Your goal:
Where the listing below has a line with "let share := match", write out exactly that line and every line after it, stopping after the line with "-- The rows".

Provided records:
-- ==== Sys2Proof/Machine/Master.lean ====
section
/-!
DEFINITION. The master key, backup and roster orders 0x0620 to 0x0633 (04 R203, R209 to R219).
-/
namespace Sys2Proof
namespace Machine

-- Master rotation --------------------------------------------------------------------------------------------------------

/-- A kind-1 slot that holds an OMK (04 R173, R174). -/
def masterImg (s : State) (owner : Nat) (omk : Bytes) (epoch seq approver wcount : Nat) (pdigest : Bytes) : Option MSlot :=
  (masterWrapKey s (4 * owner)).map (fun k =>
    { kind := 1, owner := owner, epoch := epoch, seq := seq, approver := approver, wcount := wcount, pdigest := pdigest,
      payload := fit 56 (kwWrap k omk ++ kcvOf omk), state := 1, macOk := true })

/-- MASTER_ROTATE (04 R209). A round trip that fails gives 0x0511: R209 names no status (DESIGN CHOICE, log entry 140). -/
def masterRotate : Handler := fun o e s =>
  let own := ownerOf s o
  appliedFirst true o own s <|
  if (ownerRec s own).isNone then (.fail 0x0215 0, s)
  else
    match validSlots s (4 * own) with
    | [(i, m)] =>
      gated true o e own s fun ap s =>
        match ap with
        | none => (.fail 0x0701 0, s)
        | some a =>
          let (omk, s1) := draw 32 s
          if !e.testOk then (.fail 0x0511 0, s1)
          else
            match masterImg s1 own omk (m.epoch + 1) a.seq own (nextWcount s1 (4 * own)) a.pdigest with
            | none => (.fail 0x0221 0, s1)
            | some img => (.done { word := m.epoch + 1, items := [.mram (4 * own) (1 - i) (some img)] }, s1)
    | _ => (.fail 0x0221 0, s)

/-- MASTER_RETIRE_OLD (04 R210). -/
def masterRetireOld : Handler := fun o e s =>
  let own := ownerOf s o
  gated true o e own s fun ap s =>
    let gone := match prevSlot s own with | some p => [Item.mram (4 * own) p.1 none] | none => []
    let epoch := match prevSlot s own with | some p => p.2.epoch | none => 0
    (.done { word := epoch, items := gone ++ seqItems s ap }, s)

-- Shares -----------------------------------------------------------------------------------------------------------------

/-- Product in GF(2^8) with the reduction polynomial 0x11B (log entry 55). -/
def gfMul (a b : Nat) : Nat :=
  ((List.range 8).foldl (fun (z : Nat × Nat) i =>
    (if bitOf b i then z.1 ^^^ z.2 else z.1, if bitOf z.2 7 then (2 * z.2 ^^^ 0x11B) % 256 else 2 * z.2)) (0, a)).1

/-- Inverse in GF(2^8): the power 254. -/
def gfInv (a : Nat) : Nat := (List.range 253).foldl (fun x _ => gfMul x a) a

/-- The x-coordinate of a custodian's share (log entry 55). -/
def shareX (index : Nat) : Nat := index + 1

/-- The share of a custodian: for each key byte a polynomial of degree M - 1 with the key byte as constant term (04 R213). -/
def shareOf (b : Backup) (m index : Nat) : Bytes :=
  (List.range 32).map (fun i =>
    let coeffs := (List.range (m - 1)).map (fun j => (Config.drbg (b.coeffs + i * (m - 1) + j)).toNat)
    let x := shareX index
    BitVec.ofNat 8 (coeffs.reverse.foldl (fun acc c => gfMul (acc ^^^ c) x) 0 ^^^ (b.omk.getD i 0).toNat))

/-- The key that shares give: Lagrange interpolation at 0 (04 R217). -/
def combine (shares : List (Nat × Nat × Bytes)) : Bytes :=
  (List.range 32).map (fun i =>
    BitVec.ofNat 8 (shares.foldl (fun acc p =>
      let l := shares.foldl (fun n q => if q.1 = p.1 then n else gfMul n (gfMul q.2.1 (gfInv (q.2.1 ^^^ p.2.1)))) 1
      acc ^^^ gfMul l (p.2.2.getD i 0).toNat) 0))

/-- Card-holding custodians of an Owner (04 R213). -/
def holders (r : OwnerRec) : List Custodian := r.custodians.filter (fun c => c.cflags % 2 == 1)

/-- A custodian of an Owner by index. -/
def custodian? (s : State) (owner index : Nat) : Option Custodian :=
  (ownerRec s owner).bind (fun r => r.custodians.find? (fun c => c.index == index))

/-- The port and the custodian of a share order: a port above 3 is out of range, a port not in use has no card, and the
custodian must hold a card (04 R212, R213). -/
def portCheck (s : State) (o : Order) (owner : Nat) : Verdict :=
  let ok := match custodian? s owner (par o 1 1) with | some c => c.cflags % 2 == 1 | none => false
  firstBad [refuse (3 < par o 0 1) 0x0118 0, refuse (!ok) 0x0724 (par o 1 1),
            refuse (!bitOf (cardsInUse s) (par o 0 1)) 0x0709 (par o 0 1)]

/-- A share set and the polynomials of a ceremony are made, for the threshold M that holds at its opening (04 R213). -/
def openBackup (own : Nat) (r : OwnerRec) (m : MSlot) (omk : Bytes) (a : Approval) (s : State) : State :=
  let (sid, s1) := draw 16 s
  let base := s1.drbg.next
  let s2 := (draw (32 * (r.m - 1)) s1).2
  { s2 with munim := { s2.munim with
      backup := some { owner := own, m := r.m, shareId := sid, omk := omk, coeffs := base, epoch := m.epoch, given := [], openedAt := s.clock,
                       seq := a.seq, pdigest := a.pdigest }
      backupLost := s2.munim.backupLost.filter (fun n => n != own) } }

/-- A share order of an open ceremony: the card is asked, and once it holds its share the ceremony goes on or commits with
the share anchor (04 R213). -/
def backupShare (o : Order) (own : Nat) (b : Backup) (s : State) : FwOut × State :=
  let ix := par o 1 1
  if o.cardData.isNone then (.ask (.put (par o 0 1) own ix), s)
  else
    let hs : List Nat := match ownerRec s own with | some r => (holders r).map (fun (c : Custodian) => c.index) | none => []
    let given := if b.given.contains ix then b.given else b.given ++ [ix]
    let n := given.length
    if hs.all (fun i => given.contains i) then
      let payload := b.shareId ++ leBytes 1 b.m ++ leBytes 1 hs.length ++ leBytes 2 (maskOf hs) ++ kcvOf b.omk
      (.done { word := n, items := [anchorItem s (4 * own + 2) 3 own b.epoch (some { owner := own, seq := b.seq, pdigest := b.pdigest })
                                      payload, .backup none] }, s)
    else (.done { status := 2, word := n, items := [.backup (some { b with given := given })] }, s)

/-- MASTER_BACKUP (04 R212 to R214). -/
def masterBackup : Handler := fun o e s =>
  let own := ownerOf s o
  match ownerRec s own with
  | none => (.fail 0x0215 0, s)
  | some r =>
    match s.munim.backup with
    | some b =>
      if b.owner ≠ own then (.fail 0x0221 0, s) else orElse (portCheck s o own) s (backupShare o own b s)
    | none =>
      if s.munim.backupLost.contains own && parseApprovals (auxOf o) == .absent then (.fail 0x0725 0, s)
      else
        orElse (portCheck s o own) s <|
        match masterSlot s own with
        | none => (.fail 0x0221 0, s)
        | some m =>
          match unwrapOmk s own m.2 with
          | none => (.fail 0x0221 0, s)
          | some omk =>
            gated true o e own s fun ap s =>
              if (holders r).length < r.m then (.fail 0x0726 0, s)
              else
                match ap with
                | none => (.fail 0x0701 0, s)
                | some a =>
                  let s1 := openBackup own r m.2 omk a s
                  match s1.munim.backup with
                  | some b => backupShare o own b s1
                  | none => (.fail 0x0221 0, s1)

/-- The OMK of an Owner's master slots that unwraps under the current Device Root (04 R215). -/
def anyOmk (s : State) (own : Nat) : Option Bytes := (validSlots s (4 * own)).findSome? (fun p => unwrapOmk s own p.2)

/-- Whether one of the OMKs that an Owner holds has a key check value (04 R215). -/
def holdsOmk (s : State) (own : Nat) (kcv : Bytes) : Bool :=
  (validSlots s (4 * own)).any (fun p => (unwrapOmk s own p.2).any (fun k => kcvOf k == kcv))

/-- The restore shares held for an Owner, none yet at first (04 R216). -/
def heldShares (s : State) (own : Nat) : Restore :=
  (s.munim.restore.find? (fun r => r.owner == own)).getD { owner := own, shares := [], firstAt := s.clock }

/-- MASTER_RESTORE (04 R215 to R217). -/
def masterRestore : Handler := fun o _ s =>
  let own := ownerOf s o
  let ix := par o 1 1
  match ownerRec s own with
  | none => (.fail 0x0215 0, s)
  | some _ =>
    let anchor := currentSlot s (4 * own + 2)
    match anyOmk s own with
    | some _ =>
      match anchor with
      | some c =>
        if holdsOmk s own (slice c.2.payload 20 8) then (.fail 0x0001 (field c.2.payload 16 1 + c.2.epoch * 2 ^ 32), s)
        else (.fail 0x0221 0, s)
      | none => (.fail 0x0221 0, s)
    | none =>
      match anchor with
      | none => (.fail 0x0724 ix, s)
      | some c =>
        let held := heldShares s own
        orElse (firstBad [portCheck s o own, refuse (held.shares.any (fun p => p.1 == ix)) 0x0724 ix]) s <|
        match o.cardData with
        | none => (.ask (.get (par o 0 1) own ix), s)
        | some rec0 =>
          if rec0.take 16 ≠ c.2.payload.take 16 || rec0.length ≠ 49 then (.fail 0x0724 ix, s)
          else
            let shares := held.shares ++ [(ix, field rec0 16 1, slice rec0 17 32)]
            if shares.length < field c.2.payload 16 1 then
              (.done { status := 2, word := shares.length, items := [.restore own (some { held with shares := shares })] }, s)
            else
              let omk := combine shares
              if kcvOf omk ≠ slice c.2.payload 20 8 then
                (.fail 0x0724 ix, setRestore own none s)
              else
                match masterImg s own omk c.2.epoch 0 0xFFFF 1 (zeros 16) with
                | none => (.fail 0x0221 0, s)
                | some img =>
                  (.done { word := shares.length + c.2.epoch * 2 ^ 32,
                           items := [.mram (4 * own) 0 none, .mram (4 * own) 1 none, .mram (4 * own) 0 (some img), .restore own none] }, s)

-- Rosters ------------------------------------------------------------------------------------------------------------------

/-- A custodian record that is well formed (04 R218). -/
def custodianOk (b : Bytes) : Bool :=
  let kt := field b 1 1
  let n := if kt = 1 then 97 else 1952
  b.length == 1984 && decide (field b 0 1 ≤ 15) && (kt == 1 || kt == 2) && decide (field b 2 1 ≤ 1) && field b 3 1 == 0 &&
    field b 4 2 == n && field b 6 2 == 0 && (field b 2 1 == 1 || allZero (slice b 8 16)) && allZero (b.drop (24 + n))

/-- A new Owner record is written with its blob as output, and its anchor is the commit point (04 R219). -/
def newRecord (o : Order) (r : OwnerRec) (ap : Option Approval) (s : State) : FwOut × State :=
  withCap o (blobLen (ownerBody r).length) 0 s <|
    match omkOf s r.owner (curEpoch s r.owner) with
    | none => (.fail 0x0221 0, s)
    | some omk =>
      let (nonce, s1) := draw 12 s
      (.done { word := r.version, out := ownerBlob omk (curEpoch s1 r.owner) r nonce, items := [.ownerRec r, recordItem s1 r ap] }, s1)

/-- A handler on the issuing Owner's roster, behind its quorum. -/
def rosterOrder (o : Order) (e : FwEnv) (s : State) (check : OwnerRec → Verdict) (change : OwnerRec → OwnerRec) : FwOut × State :=
  let own := ownerOf s o
  appliedFirst true o own s <|
  match ownerRec s own with
  | none => (.fail 0x0215 0, s)
  | some r =>
    gated true o e own s fun ap s =>
      orElse (check r) s (newRecord o { change r with version := r.version + 1 } ap s)

/-- Custodians in index order. -/
def insertCustodian (c : Custodian) : List Custodian → List Custodian
  | [] => [c]
  | x :: r => if c.index < x.index then c :: x :: r else x :: insertCustodian c r

/-- CUSTODIAN_ENROL (04 R219). A malformed record gives 0x0125 (log entry 56). -/
def custodianEnrol : Handler := fun o e s =>
  let b := opAux o
  let c := parseCustodian b
  rosterOrder o e s
    (fun r => firstBad [refuse (!custodianOk b) 0x0125 1,
                        refuse (decide (16 ≤ r.n) || r.custodians.any (fun x => x.index == c.index)) 0x0722 0])
    (fun r => { r with custodians := insertCustodian c r.custodians, n := r.n + 1 })

/-- CUSTODIAN_REMOVE (04 R219). An index that is not enrolled gives 0x0706 (log entry 56). -/
def custodianRemove : Handler := fun o e s =>
  let ix := par o 0 1
  rosterOrder o e s
    (fun r => firstBad [refuse (!r.custodians.any (fun x => x.index == ix)) 0x0706 ix, refuse (r.n - 1 < r.m) 0x0723 0])
    (fun r => { r with custodians := r.custodians.filter (fun x => x.index != ix), n := r.n - 1 })

/-- QUORUM_SET (04 R219). -/
def quorumSet : Handler := fun o e s =>
  let m := par o 0 1
  rosterOrder o e s (fun r => refuse (m < 2 || r.n < m) 0x0721 0) (fun r => { r with m := m })

/-- QUORUM_STATUS (04 R203). -/
def quorumStatus : Handler := fun o _ s =>
  let own := ownerOf s o
  match ownerRec s own with
  | none => (.fail 0x0215 0, s)
  | some r =>
    let (l, d) := lastDone s own
    let prev := match prevSlot s own with | some p => p.2.epoch | none => 0
    let share := match currentSlot s (4 * own + 2) with | some p => p.2.epoch | none => 0
    let b := leBytes 8 l ++ leBytes 4 s.vigil.seconds.toNat ++ [if s.vigil.timeValid then 1 else 0] ++ leBytes 1 r.m ++ leBytes 1 r.n ++
      [0] ++ leBytes 2 (maskOf (r.custodians.map (fun c => c.index))) ++ zeros 2 ++ leBytes 4 (curEpoch s own) ++ leBytes 4 prev ++
      leBytes 4 share ++ fit 16 d ++ zeros 16
    withCap o 64 0 s (.done { word := l, out := b }, s)

-- The rows -------------------------------------------------------------------------------------------------------------------

/-- 0x0620 MASTER_ROTATE (04 R209). -/
def execMasterRotate (id : Nat) (e : FwEnv) : State → Res := runFw 0x0620 masterRotate id e
/-- 0x0621 MASTER_RETIRE_OLD (04 R210). -/
def execMasterRetireOld (id : Nat) (e : FwEnv) : State → Res := runFw 0x0621 masterRetireOld id e
/-- 0x0622 MASTER_BACKUP (04 R213). -/
def execMasterBackup (id : Nat) (e : FwEnv) : State → Res := runFw 0x0622 masterBackup id e
/-- 0x0623 MASTER_RESTORE (04 R216). -/
def execMasterRestore (id : Nat) (e : FwEnv) : State → Res := runFw 0x0623 masterRestore id e
/-- 0x0630 CUSTODIAN_ENROL (04 R219). -/
def execCustodianEnrol (id : Nat) (e : FwEnv) : State → Res := runFw 0x0630 custodianEnrol id e
/-- 0x0631 CUSTODIAN_REMOVE (04 R219). -/
def execCustodianRemove (id : Nat) (e : FwEnv) : State → Res := runFw 0x0631 custodianRemove id e
/-- 0x0632 QUORUM_SET (04 R219). -/
def execQuorumSet (id : Nat) (e : FwEnv) : State → Res := runFw 0x0632 quorumSet id e
/-- 0x0633 QUORUM_STATUS (04 R203). -/
def execQuorumStatus (id : Nat) (e : FwEnv) : State → Res := runFw 0x0633 quorumStatus id e

end Machine
end Sys2Proof
end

Response to this exercise:
    let share := match currentSlot s (4 * own + 2) with | some p => p.2.epoch | none => 0
    let b := leBytes 8 l ++ leBytes 4 s.vigil.seconds.toNat ++ [if s.vigil.timeValid then 1 else 0] ++ leBytes 1 r.m ++ leBytes 1 r.n ++
      [0] ++ leBytes 2 (maskOf (r.custodians.map (fun c => c.index))) ++ zeros 2 ++ leBytes 4 (curEpoch s own) ++ leBytes 4 prev ++
      leBytes 4 share ++ fit 16 d ++ zeros 16
    withCap o 64 0 s (.done { word := l, out := b }, s)

-- The rows -------------------------------------------------------------------------------------------------------------------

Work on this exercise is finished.